Problem statement >>
A verbatim transcript of the lines below, starting at the first and ending with the one that holds "R589, R599) -/", is what should be produced.
Content starts
-- ==== Sys2Proof/Machine/Boot.lean ====
section
/-! DEFINITION. Start-up, images and the counter journal (chapter 17), pair restarts and the resets of R32. -/
namespace Sys2Proof.Machine
open Sys2Proof

def setBoot (v : BootSt) (s : State) : State := { s with boot := v }

/-! ## The boot record and the journal (R585, R589, R599) -/

/-- The store in force, by physical number: the valid one with the newer generation (R596). -/
def storeNo (current : Bool) (s : State) : Option (Nat × StoreSt) :=
  match s.boot.st0, s.boot.st1 with
  | some a, some b => if (b.gen ≤ a.gen) == current then some (0, a) else some (1, b)
  | some a, none => if current then some (0, a) else none
  | none, some b => if current then some (1, b) else none
  | none, none => none

def img (n : Nat) (s : State) : ImgSt := if n = 0 then s.boot.img0 else s.boot.img1
def imgVer (n : Nat) (s : State) : Word := wordAt (img n s).colo 8
/-- Slot state: 0 EMPTY, 1 LOADING, 2 LOADED, 3 VERIFIED, 4 BAD, 5 VALID (R605). -/
def imgState (n : Nat) (s : State) : Nat := if n = 0 then rf s bootSlots 3 0 else rf s bootSlots 7 4

/-- What of the BOOT_ registers mirrors MRAM (R604, R605). -/
def bootRefresh (s : State) : State :=
  let r := s.boot.rcd
  let slots := (rd s bootSlots).toNat % 256 + r.active % 2 * 2 ^ 31 + b2n r.trial.isSome * 2 ^ 30 + (r.trial.getD 0) % 2 * 2 ^ 29
  let s := wr (bootReg 0x018) (w32 r.floor) (wf bootStatus 23 16 (min 255 r.fails) (wr bootSlots (w32 slots) s))
  let shown (n : Nat) : Word := if imgState n s = 3 || imgState n s = 5 then imgVer n s else 0
  let s := wr (bootReg 0x010) (shown 0) (wr (bootReg 0x014) (shown 1) s)
  let next := if imgState 0 s = 1 then s.boot.img0.body.length else if imgState 1 s = 1 then s.boot.img1.body.length else 0
  let s := wr (bootReg 0x01C) (w32 next) s
  match storeNo true s with
  | some (_, v) => wf bootStatus 7 0 v.fmt (wr (bootReg 0x020) (w32 v.gen) s)
  | none => wf bootStatus 7 0 0 (wr (bootReg 0x020) 0 s)

/-- Write the boot record; while NV writes are inhibited MRAM keeps what it held (R585, R589). -/
def bootWrite (r : BootRec) (s : State) : State :=
  let s := setBoot { s.boot with rcd := r } s
  bootRefresh (if nvInhibited s then setBoot { s.boot with rcdDue := true } s else rcdStore s)

/-- Write a journal entry, in the same way (R589, R599). -/
def journalWrite (c : JCounts) (s : State) : State :=
  let s := setBoot { s.boot with jnl := c } s
  if nvInhibited s then setBoot { s.boot with jnlDue := true } s else jnlStore s

def putImg (n : Nat) (v : ImgSt) (s : State) : State :=
  setBoot (if n = 0 then { s.boot with img0 := v } else { s.boot with img1 := v }) s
Content ends
Solution to the problem >>
-- ==== Sys2Proof/Machine/Boot.lean ====
section
/-! DEFINITION. Start-up, images and the counter journal (chapter 17), pair restarts and the resets of R32. -/
namespace Sys2Proof.Machine
open Sys2Proof

def setBoot (v : BootSt) (s : State) : State := { s with boot := v }

/-! ## The boot record and the journal (R585, R589, R599) -/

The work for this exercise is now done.